Shara era amiga de Marian, desde que eran pequeñas. Jugaban, reían y aprendieron a bordar juntas. Shara era un año menor. Esta ayudaba a sus padres, en una pequeña panadería que tenían. Siempre que visitaba a Marian les traía una hogaza de pan recién hecho. Shara estaba enamorada del chico que les traía la harina para hacer el pan. Juntas imaginaban como él algún día la enamoraría, pediría su mano y se casarían en la iglesia del pueblo.

—Marian, cuando Neil me pida en matrimonio —le decía entusiasmada imaginando el día de su boda —recuerda que tienes que venir, tú serás mi dama de honor.

—Ja, ja, ja, anda baja de las nubes jovencita. Si ni siquiera te ha hablado ni una sola vez.

—Es cierto, pero me mira Marian y ¡vaya con las miraditas qué me echa!

—Bueno, por lo menos harina no te va a faltar —y reían las dos a carcajadas.

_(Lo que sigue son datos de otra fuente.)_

-- ==== Sys2Proof/Laws/KeepsConfigSpace.lean ====
section
/-! SUPPORT. What each operation of Machine/ConfigSpace.lean may change: every register and structure outside the lists named stays as it was. -/

set_option Elab.async false
set_option linter.all false

namespace Sys2Proof.Machine

theorem Dev.setSecondary_keeps {d : Dev} {lv k bus : Nat} : Dev.Keeps [] [.arrived, .endpoints, .vports] d (Dev.setSecondary d lv k bus)
    := by
  unfold Dev.setSecondary
  with_reducible repeat'
    first
      | intro x | assumption | apply Dev.Keeps.refl | apply Dev.Keeps.step Dev.setBound_keeps
      | apply Dev.Keeps.step Dev.setVport_keeps | apply Dev.Keeps.step Dev.tell_keeps | apply Dev.Keeps.ite | apply Dev.Keeps.foldl
      | (show (_ : Bool) = _; decide +kernel) | (show _ ∈ _; decide +kernel) | (show _ < _; decide +kernel) | split | dsimp only

theorem Dev.setHostLtr_keeps {d : Dev} {lv : Nat} : Dev.Keeps [.PRT_LTR, .PWR_WAKE] [.latched, .vits] d (Dev.setHostLtr d lv) := by
  unfold Dev.setHostLtr
  with_reducible repeat'
    first
      | intro x | assumption | apply Dev.Keeps.refl | apply Dev.Keeps.step Dev.setVit_keeps | apply Dev.Keeps.step Dev.showLtr_keeps
      | apply Dev.Keeps.ite | apply Dev.Keeps.foldl | (show (_ : Bool) = _; decide +kernel) | (show _ ∈ _; decide +kernel)
      | (show _ < _; decide +kernel) | split | dsimp only

theorem Dev.setCfg_keeps {d : Dev} {lv f w v : Nat} : Dev.Keeps [] [.cfg] d (Dev.setCfg d lv f w v) := by
  unfold Dev.setCfg
  with_reducible repeat'
    first
      | intro x | assumption | apply Dev.Keeps.refl | apply Dev.Keeps.ite | apply Dev.Keeps.foldl
      | (show (_ : Bool) = _; decide +kernel) | (show _ ∈ _; decide +kernel) | (show _ < _; decide +kernel) | split
      | apply Dev.Keeps.set_cfg | dsimp only

theorem Dev.writeUpstream_keeps {d : Dev} {lv w v be : Nat} : Dev.Keeps [.PRT_LTR, .PWR_WAKE] [.cfg, .latched, .vits] d
    (Dev.writeUpstream d lv w v be) := by
  unfold Dev.writeUpstream
  with_reducible repeat'
    first
      | intro x | assumption | apply Dev.Keeps.refl | apply Dev.Keeps.when | apply Dev.Keeps.step Dev.setCfg_keeps
      | apply Dev.Keeps.step Dev.setHostLtr_keeps | apply Dev.Keeps.step Dev.setVit_keeps | apply Dev.Keeps.ite
      | apply Dev.Keeps.foldl | (show (_ : Bool) = _; decide +kernel) | (show _ ∈ _; decide +kernel) | (show _ < _; decide +kernel)
      | split | dsimp only

theorem Dev.writeVmf_keeps {d : Dev} {lv w v be : Nat} : Dev.Keeps (.MBX_CH_STATUS :: .VMF_BME :: .VMF_CAT_ADDR_HI :: .VMF_CAT_ADDR_LO
    :: .VMF_CAT_SIZE :: .VMF_CAT_WPTR :: .VMF_CPL_TMO :: .VMF_EVENT_MASK :: .VMF_SPC_ADDR_HI :: .VMF_SPC_ADDR_LO :: .VMF_SPC_SIZE ::
    .VMF_SPC_WPTR :: recordRegs) (.cats :: .cfg :: .chans :: .samples :: .spcs :: .vmfs :: recordParts) d (Dev.writeVmf d lv w v be) :=
    by
  unfold Dev.writeVmf
  with_reducible repeat'
    first
      | intro x | assumption | apply Dev.Keeps.refl | apply Dev.Keeps.when | apply Dev.Keeps.step Dev.clearBme_keeps
      | apply Dev.Keeps.step Dev.setCfg_keeps | apply Dev.Keeps.step Dev.setVmf_keeps | apply Dev.Keeps.step Dev.startFlr_keeps
      | apply Dev.Keeps.step Dev.vmfInta_keeps | apply Dev.Keeps.ite | apply Dev.Keeps.foldl | (show (_ : Bool) = _; decide +kernel)
      | (show _ ∈ _; decide +kernel) | (show _ < _; decide +kernel) | split | dsimp only

theorem Dev.writeSlotWord_keeps {d : Dev} {lv k v be : Nat} : Dev.Keeps (.EBR_EVENTS :: .EBR_SIDEBAND :: .EF_STATUS :: .PWR_CAGE_USED ::
    recordRegs) (.arrived :: .efQueue :: .efuses :: .perstReleased :: .sbSeq :: .vports :: recordParts) d (Dev.writeSlotWord d lv k v
    be) := by
  unfold Dev.writeSlotWord
  with_reducible repeat'
    first
      | intro x | assumption | apply Dev.Keeps.refl | apply Dev.Keeps.step Dev.setVport_keeps
      | apply Dev.Keeps.step Dev.slotControl_keeps | apply Dev.Keeps.step Dev.slotIntx_keeps | apply Dev.Keeps.ite
      | apply Dev.Keeps.foldl | (show (_ : Bool) = _; decide +kernel) | (show _ ∈ _; decide +kernel) | (show _ < _; decide +kernel)
      | split | dsimp only

theorem Dev.setMsi_keeps {d : Dev} {lv k : Nat} {on : Bool} : Dev.Keeps [] [.ctrs, .out, .vits, .vports] d (Dev.setMsi d lv k on) := by
  unfold Dev.setMsi
  with_reducible repeat'
    first
      | intro x | assumption | apply Dev.Keeps.refl | apply Dev.Keeps.step Dev.setVport_keeps
      | apply Dev.Keeps.step Dev.slotIntx_keeps | apply Dev.Keeps.ite | apply Dev.Keeps.foldl | (show (_ : Bool) = _; decide +kernel)
      | (show _ ∈ _; decide +kernel) | (show _ < _; decide +kernel) | split | dsimp only

theorem Dev.writeLink_keeps {d : Dev} {lv k v be : Nat} : Dev.Keeps (.LNA_ALIGN :: .LNA_LANE_STATE :: .LNA_MRG_RESULT :: .LNA_RX_EQ ::
    .LNA_TRAIN_REF :: .LNA_TX_EQ :: .PRT_PORT_STATUS :: .TUN_CE_GEOM :: .TUN_CE_IRQ :: .TUN_CE_MODE :: .TUN_CE_SCANOUT :: .TUN_CE_STATUS
    :: .TUN_CE_STRIDE :: recordRegs) (.arrived :: .cmds :: .endpoints :: .engines :: .eqReported :: .lanes :: .ports :: .vports ::
    recordParts) d (Dev.writeLink d lv k v be) := by
  unfold Dev.writeLink
  with_reducible repeat'
    first
      | intro x | assumption | apply Dev.Keeps.refl | apply Dev.Keeps.step Dev.linkDisable_keeps
      | apply Dev.Keeps.step Dev.linkEnable_keeps | apply Dev.Keeps.step Dev.setVport_keeps | apply Dev.Keeps.ite
      | apply Dev.Keeps.foldl | (show (_ : Bool) = _; decide +kernel) | (show _ ∈ _; decide +kernel) | (show _ < _; decide +kernel)
      | split | dsimp only

theorem Dev.writePortCap_keeps {d : Dev} {lv k w v be : Nat} : Dev.Keeps (.EBR_EVENTS :: .EBR_SIDEBAND :: .EF_STATUS :: .LNA_ALIGN ::
    .LNA_LANE_STATE :: .LNA_MRG_RESULT :: .LNA_RX_EQ :: .LNA_TRAIN_REF :: .LNA_TX_EQ :: .PRT_PORT_STATUS :: .PWR_CAGE_USED ::
    .TUN_CE_GEOM :: .TUN_CE_IRQ :: .TUN_CE_MODE :: .TUN_CE_SCANOUT :: .TUN_CE_STATUS :: .TUN_CE_STRIDE :: recordRegs) (.arrived :: .cfg
    :: .cmds :: .efQueue :: .efuses :: .endpoints :: .engines :: .eqReported :: .lanes :: .perstReleased :: .ports :: .sbSeq :: .vports
    :: recordParts) d (Dev.writePortCap d lv k w v be) := by
  unfold Dev.writePortCap
  with_reducible repeat'
    first
      | intro x | assumption | apply Dev.Keeps.refl | apply Dev.Keeps.when | apply Dev.Keeps.step Dev.clearDpc_keeps
      | apply Dev.Keeps.step Dev.setCfg_keeps | apply Dev.Keeps.step Dev.setMsi_keeps | apply Dev.Keeps.step Dev.setVport_keeps
      | apply Dev.Keeps.step Dev.writeLink_keeps | apply Dev.Keeps.step Dev.writeSlotWord_keeps | apply Dev.Keeps.ite
      | apply Dev.Keeps.foldl | (show (_ : Bool) = _; decide +kernel) | (show _ ∈ _; decide +kernel) | (show _ < _; decide +kernel)
      | split | dsimp only

theorem Dev.setIoWindow_keeps {d : Dev} {lv k : Nat} : Dev.Keeps [] [.vports] d (Dev.setIoWindow d lv k) := by
  unfold Dev.setIoWindow
  with_reducible repeat'
    first
      | intro x | assumption | apply Dev.Keeps.refl | apply Dev.Keeps.step Dev.setVport_keeps | apply Dev.Keeps.ite
      | apply Dev.Keeps.foldl | (show (_ : Bool) = _; decide +kernel) | (show _ ∈ _; decide +kernel) | (show _ < _; decide +kernel)
      | split | dsimp only

theorem Dev.writePort_keeps {d : Dev} {lv k w v be : Nat} : Dev.Keeps (.EBR_EVENTS :: .EBR_SIDEBAND :: .EF_STATUS :: .LNA_ALIGN ::
    .LNA_LANE_STATE :: .LNA_MRG_RESULT :: .LNA_RX_EQ :: .LNA_TRAIN_REF :: .LNA_TX_EQ :: .PRT_PORT_STATUS :: .PWR_CAGE_USED ::
    .TUN_CE_GEOM :: .TUN_CE_IRQ :: .TUN_CE_MODE :: .TUN_CE_SCANOUT :: .TUN_CE_STATUS :: .TUN_CE_STRIDE :: recordRegs) (.arrived :: .cfg
    :: .cmds :: .efQueue :: .efuses :: .endpoints :: .engines :: .eqReported :: .lanes :: .perstReleased :: .ports :: .sbSeq :: .vports
    :: recordParts) d (Dev.writePort d lv k w v be) := by
  unfold Dev.writePort
  with_reducible repeat'
    first
      | intro x | assumption | apply Dev.Keeps.refl | apply Dev.Keeps.step Dev.resetBinding_keeps
      | apply Dev.Keeps.step Dev.setCfg_keeps | apply Dev.Keeps.step Dev.setIoWindow_keeps
      | apply Dev.Keeps.step Dev.setSecondary_keeps | apply Dev.Keeps.step Dev.writePortCap_keeps | apply Dev.Keeps.ite
      | apply Dev.Keeps.foldl | (show (_ : Bool) = _; decide +kernel) | (show _ ∈ _; decide +kernel) | (show _ < _; decide +kernel)
      | split | dsimp only

theorem Dev.writeFunction_keeps {d : Dev} {lv f w v be : Nat} : Dev.Keeps (.EBR_EVENTS :: .EBR_SIDEBAND :: .EF_STATUS :: .LNA_ALIGN ::
    .LNA_LANE_STATE :: .LNA_MRG_RESULT :: .LNA_RX_EQ :: .LNA_TRAIN_REF :: .LNA_TX_EQ :: .MBX_CH_STATUS :: .PRT_LTR :: .PRT_PORT_STATUS
    :: .PWR_CAGE_USED :: .TUN_CE_GEOM :: .TUN_CE_IRQ :: .TUN_CE_MODE :: .TUN_CE_SCANOUT :: .TUN_CE_STATUS :: .TUN_CE_STRIDE :: .VMF_BME
    :: .VMF_CAT_ADDR_HI :: .VMF_CAT_ADDR_LO :: .VMF_CAT_SIZE :: .VMF_CAT_WPTR :: .VMF_CPL_TMO :: .VMF_EVENT_MASK :: .VMF_SPC_ADDR_HI ::
    .VMF_SPC_ADDR_LO :: .VMF_SPC_SIZE :: .VMF_SPC_WPTR :: recordRegs) (.arrived :: .cats :: .cfg :: .chans :: .cmds :: .efQueue ::
    .efuses :: .endpoints :: .engines :: .eqReported :: .lanes :: .perstReleased :: .ports :: .samples :: .sbSeq :: .spcs :: .vmfs ::
    .vports :: recordParts) d (Dev.writeFunction d lv f w v be) := by
  unfold Dev.writeFunction
  with_reducible repeat'
    first
      | intro x | assumption | apply Dev.Keeps.refl | apply Dev.Keeps.step Dev.writePort_keeps
      | apply Dev.Keeps.step Dev.writeUpstream_keeps | apply Dev.Keeps.step Dev.writeVmf_keeps | apply Dev.Keeps.ite
      | apply Dev.Keeps.foldl | (show (_ : Bool) = _; decide +kernel) | (show _ ∈ _; decide +kernel) | (show _ < _; decide +kernel)
      | split | dsimp only

theorem Dev.readComponent_keeps {d : Dev} {lv w : Nat} : Dev.Keeps [] [.drawn] d (Dev.readComponent d lv w).2 := by
  unfold Dev.readComponent
  with_reducible repeat'
    first
      | intro x | assumption | apply Dev.Keeps.refl | apply Dev.Keeps.step Dev.draw_keeps | apply Dev.Keeps.ite
      | apply Dev.Keeps.foldl | (show (_ : Bool) = _; decide +kernel) | (show _ ∈ _; decide +kernel) | (show _ < _; decide +kernel)
      | split | refine Dev.Keeps.pair Dev.draw_keeps (by assumption) ?_ ?_ ?_ | dsimp only

theorem Dev.readFunction_keeps {d : Dev} {lv f w : Nat} : Dev.Keeps [] [.drawn] d (Dev.readFunction d lv f w).2 := by
  unfold Dev.readFunction
  with_reducible repeat'
    first
      | intro x | assumption | apply Dev.Keeps.refl | apply Dev.Keeps.step Dev.draw_keeps | apply Dev.Keeps.ite
      | apply Dev.Keeps.foldl | (show (_ : Bool) = _; decide +kernel) | (show _ ∈ _; decide +kernel) | (show _ < _; decide +kernel)
      | split | refine Dev.Keeps.pair Dev.draw_keeps (by assumption) ?_ ?_ ?_ | dsimp only

theorem Dev.writeComponent_keeps {d : Dev} {lv w v : Nat} : Dev.Keeps [] [.cfg, .vits] d (Dev.writeComponent d lv w v) := by
  unfold Dev.writeComponent
  with_reducible repeat'
    first
      | intro x | assumption | apply Dev.Keeps.refl | apply Dev.Keeps.step Dev.setCfg_keeps | apply Dev.Keeps.step Dev.setVit_keeps
      | apply Dev.Keeps.ite | apply Dev.Keeps.foldl | (show (_ : Bool) = _; decide +kernel) | (show _ ∈ _; decide +kernel)
      | (show _ < _; decide +kernel) | split | dsimp only

end Sys2Proof.Machine
end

Le daba mucha pena tener que despedirse de su única amiga, habían compartido tan buenos momentos. Pero tenía que coger las riendas de su casa. Ahora le tocaba a ella luchar por su madre. Tras un rato de charla, Shara, con lágrimas en los ojos, le deseaba lo mejor a su amiga.

—Y no olvides que cuando me vaya a casar tienes que venir. Mi dama de honor no puede faltar a mi boda.

—Claro que sí, aunque primero tendrás que conseguir el novio —reía Marian.

—Cuídate mucho Marian y si conoces a tu amado, yo quiero saberlo todo ¿eh?

—Por supuesto. Si algún día me enamoro, te lo contaré la primera. Te deseo lo mejor, sabes que te quiero. Shara, por favor, visita a mi madre a menudo que se queda muy sola —dijo con tristeza. No deseaba irse, pero sabía que no tenía otra salida.

—Cuenta con ello y le llevaré una hogaza de pan recién hecho cada día. Alguna vez que tu madre vaya a visitarte, iré con ella a verte y pasaremos el día contigo.

—¡Ay prométemelo amiga, que alegría me vais a dar! Voy a contar los días para que lleguéis.

—Prometido queda. Tienes mi palabra. Mucha suerte Marian. Cuídate mucho y sé fuerte.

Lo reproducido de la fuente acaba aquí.